God’s rest on the seventh day of creation, the Compendium says, means men and women must enjoy “sufficient rest and free time that will allow them to tend to their family, cultural, social, and religious life.”

The Compendium outlines and explains the many rights of workers: the right to rest from work; the right to a working environment that is not harmful to a worker’s health or moral integrity; the right to unemployment protections; the right to a pension and insurance for old age, disability, and work-related accidents; the right to social security for working mothers; and the right to assemble and form associations; the right to just wages and remuneration; and the right to strike.

Labor unions play a “fundamental role” in serving the common good and promoting social order and solidarity, though they must not abuse their role in society or become simply arms of a political party.

“The recognition of workers’ rights has always been a difficult problem to resolve because this recognition takes place within complex historical and institutional processes, and still today it remains incomplete,” the Compendium says. “This makes the practice of authentic solidarity among workers more fitting and necessary than ever.”

A challenge for Catholics and institutions

Catholic teaching has a lengthy paper record. But as in other areas, there is a challenge to practice it.

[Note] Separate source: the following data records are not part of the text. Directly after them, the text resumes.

-- ==== Sys2Proof/Config.lean ====
section
/-! DEFINITION. The constants of the part. The spec leaves no value to an implementation and none
open after an operation that goes on, so there is no free value here. -/

namespace Sys2Proof.Config

/-- Rods that the staging queue and the boarding slot hold together (R67). -/
def stagingCapacity : Nat := 4

/-- Exit records that the exit queue holds (R129). -/
def exitCapacity : Nat := 8

/-- The shortest and the longest track (R22). -/
def trackMin : Nat := 16
def trackMax : Nat := 1024

/-- The dose at which crediting saturates (R119). -/
def doseMax : Nat := 4194303

/-- Counters of 8 and 16 bits stop here (R75, R108, R121, R26). -/
def byteMax : Nat := 255
def wordMax : Nat := 65535

/-- Lot entries that a lot chain resolution visits at most (R17). -/
def chainVisits : Nat := 5

/-- A frame is TRUNCATED when more than this many base ticks pass between two of its bytes (R177). -/
def gapLimit : Nat := 2

/-- Records that one READ may ask for at most (R182). -/
def readMax : Nat := 64

/-- The constants of the IDENT record (R183). -/
def vendorCode : Nat := 0x2A
def partCode : Nat := 0x06
def revision : Nat := 0x01

/-- Configured values after device reset (R25, R92, R155). -/
def resetSettle : Nat := 10
def resetAdvanceLimit : Nat := 50
def resetExitWaitLimit : Nat := 600
def resetStalenessLimit : Nat := 6

end Sys2Proof.Config
end

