-- ==== Sys2Proof/Machine/ZoneRequests.lean ====
section
/-! DEFINITION. The requests of the zone monitor that a station or a supervisor issues while the
line runs: SETPOINT, CLIMATE, QUIET and TRIM_SETPOINT. -/

namespace Sys2Proof.Machine

/-- The zone of a class (R174). -/
def StationClass.zone? : StationClass → Option Zone
  | .zone n => some n
  | .unbound => none
  | .supervisor => none
  | .spreader => none
  | .stripper => none

/-- A request of a zone station, for the zone that its link is bound to. -/
def onZone (link : Link) (body : Zone → State → Reply) (s : State) : Reply :=
  match s.links[link].class_.zone? with
  | none => refuse s .class_
  | some z => body z s

/-- SETPOINT at the zone monitor: the governing format with its schedule for the zone, or
NO_SCHEDULE; in either case the schedule-changed flag clears (R103). -/
def setpointReply (z : Zone) (s : State) : Reply :=
  let read := s.changeChannel z fun c => { c with changed := false }
  match s.zones.channels[z].governing with
  | none => { state := read, answer := .noSchedule }
  | some f =>
    { state := read, answer := .data (setpointPayload z f (s.formatFields f).schedules[z]) }

/-- The refusal of a report, by the checks of R104 in order, or none. -/
def State.climateRefusal (s : State) (z : Zone) (r : Report) : Option Reason :=
  if ¬ (inRange 0 16 r.format && inRange 0 1500 r.temperature && inRange 0 100 r.humidity &&
      inRange 0 255 r.doseRate) = true then some .range
  else if s.zones.channels[z].state = .off then some .state
  else if s.zones.channels[z].governing.getD 0 ≠ r.format then some .scheduleChanged
  else none

/-- The part after an accepted report: last report, class, staleness and state (R105), then the
offer to the zone's capture, then the event (R107, R171). -/
def State.acceptReport (s : State) (z : Zone) (r : Report) : State :=
  let k := s.classOfReport z r
  ((s.offerCapture z r).changeChannel z fun c => c.accept r k).routeAll k.events

/-- CLIMATE at the zone monitor (R104, R105). -/
def climateReply (r : Report) (z : Zone) (s : State) : Reply :=
  match s.climateRefusal z r with
  | some reason => refuse s reason
  | none => accept (s.acceptReport z r)

/-- A CLIMATE taken on a quiet link: the report has its effects, no frame is sent, the transmitter
returns to IDLE, and a refusal is latched as the last error, which raises no event (R110, R178,
R179). -/
def State.quietReport (s : State) (link : Link) (reply : Reply) : State :=
  match reply.answer with
  | .refused reason =>
    s.changeLink link fun c =>
      { c with lastError := .refusal reason, contended := false, sent := [] }
  | _ => reply.state.changeLink link fun c => { c with contended := false, sent := [] }

/-- A CLIMATE that arrives on a link: answered like any request, or taken without an answer where
the link is quiet. Only a ZONE link can be quiet. -/
def State.serveClimate (s : State) (link : Link) (r : Report) : State :=
  if s.links[link].arrival = .taken ∧ s.links[link].quiet = true ∧
      isZone s.links[link].class_ = true then
    let s' := (s.limitExpiry link).endFrame link
    s'.quietReport link (onZone link (climateReply r) s')
  else s.serve link isZone (onZone link (climateReply r))

/-- QUIET at the link unit: the flag of the issuing link (R110); its first check is the flag's code
(R180). -/
def quietReply (link : Link) (flag : Byte) (s : State) : Reply :=
  match flagOf flag with
  | none => refuse s .range
  | some on => accept (s.changeLink link fun c => { c with quiet := on })

/-- A schedule with its two setpoints written (R111). -/
def ZoneSchedule.trim (temperature humidity : Nat) (z : ZoneSchedule) : ZoneSchedule :=
  { z with temperature := temperature, humidity := humidity }

/-- A format entry with its two setpoints in one zone written (R111). -/
def FormatEntry.trim (z : Zone) (temperature humidity : Nat) (f : FormatEntry) : FormatEntry :=
  { f with schedules := f.schedules.set z (f.schedules[z].trim temperature humidity) }

/-- The part with the two setpoints of one format in one zone written (R111). -/
def State.trimSetpoint (s : State) (i : Fin 16) (z : Zone) (temperature humidity : Nat) : State :=
  { s with authority := { s.authority with
      formats := s.authority.formats.set i
        (s.authority.formats[i].map (FormatEntry.trim z temperature humidity)) } }

/-- TRIM_SETPOINT at the zone monitor (R111). -/
def trimSetpointReply (format : Nat) (zone : Byte) (temperature humidity : Nat) (s : State) :
    Reply :=
  match formatIndex format, zoneOf zone with
  | some i, some z =>
    if ¬ (inRange 200 1100 temperature && inRange 10 95 humidity) = true then refuse s .range
    else if (s.format format).isNone then refuse s .notFound
    else accept ((s.trimSetpoint i z temperature humidity).flagGoverned format)
  | _, _ => refuse s .range

/-! ## Meanings -/

/-- SETPOINT (R103). -/
def execSetpoint (link : Link) (s : State) : Result :=
  .next (s.serve link isZone (onZone link setpointReply))

/-- CLIMATE (R104, R105, R110). -/
def execClimate (link : Link) (format : Byte) (temperature : BitVec 16) (humidity doseRate : Byte)
    (s : State) : Result :=
  .next (s.serveClimate link
    { format := format.toNat, temperature := temperature.toNat, humidity := humidity.toNat,
      doseRate := doseRate.toNat })

/-- QUIET (R110). -/
def execQuiet (link : Link) (flag : Byte) (s : State) : Result :=
  .next (s.serve link isZone (quietReply link flag))

/-- TRIM_SETPOINT (R111). -/
def execTrimSetpoint (link : Link) (format zone : Byte) (temperature : BitVec 16) (humidity : Byte)
    (s : State) : Result :=
  .next (s.serve link isSupervisor
    (trimSetpointReply format.toNat zone temperature.toNat humidity.toNat))

end Sys2Proof.Machine
end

“What I find over and over again that the Church — our Church — gives us wonderful documents of guidance… and we never go back and read them,” Oubre told CNA.

He cited the U.S. Conference of Catholic Bishops’ 1996 pastoral letter “Economic Justice for All,” which says the Church should be a model for labor rights and treating workers justly.

However, Oubre said that in his experience Catholic parishes often neglect to provide unemployment insurance to employees if the law allows them to opt out. Catholic institutions often act as “at-will” employers in which management can fire employees for any reason. They may show preferences for nonunion labor over unionized labor when planning and funding construction projects.

“You’re going to undercut the guy who has actually followed the Church’s teachings in regards to work by hiring somebody who may be not offering medical insurance for his employees,” the priest lamented.

For Labor Day, Oubre encouraged parishes, dioceses, and other institutions to make sure to adopt policies that put Catholic labor teaching into practice.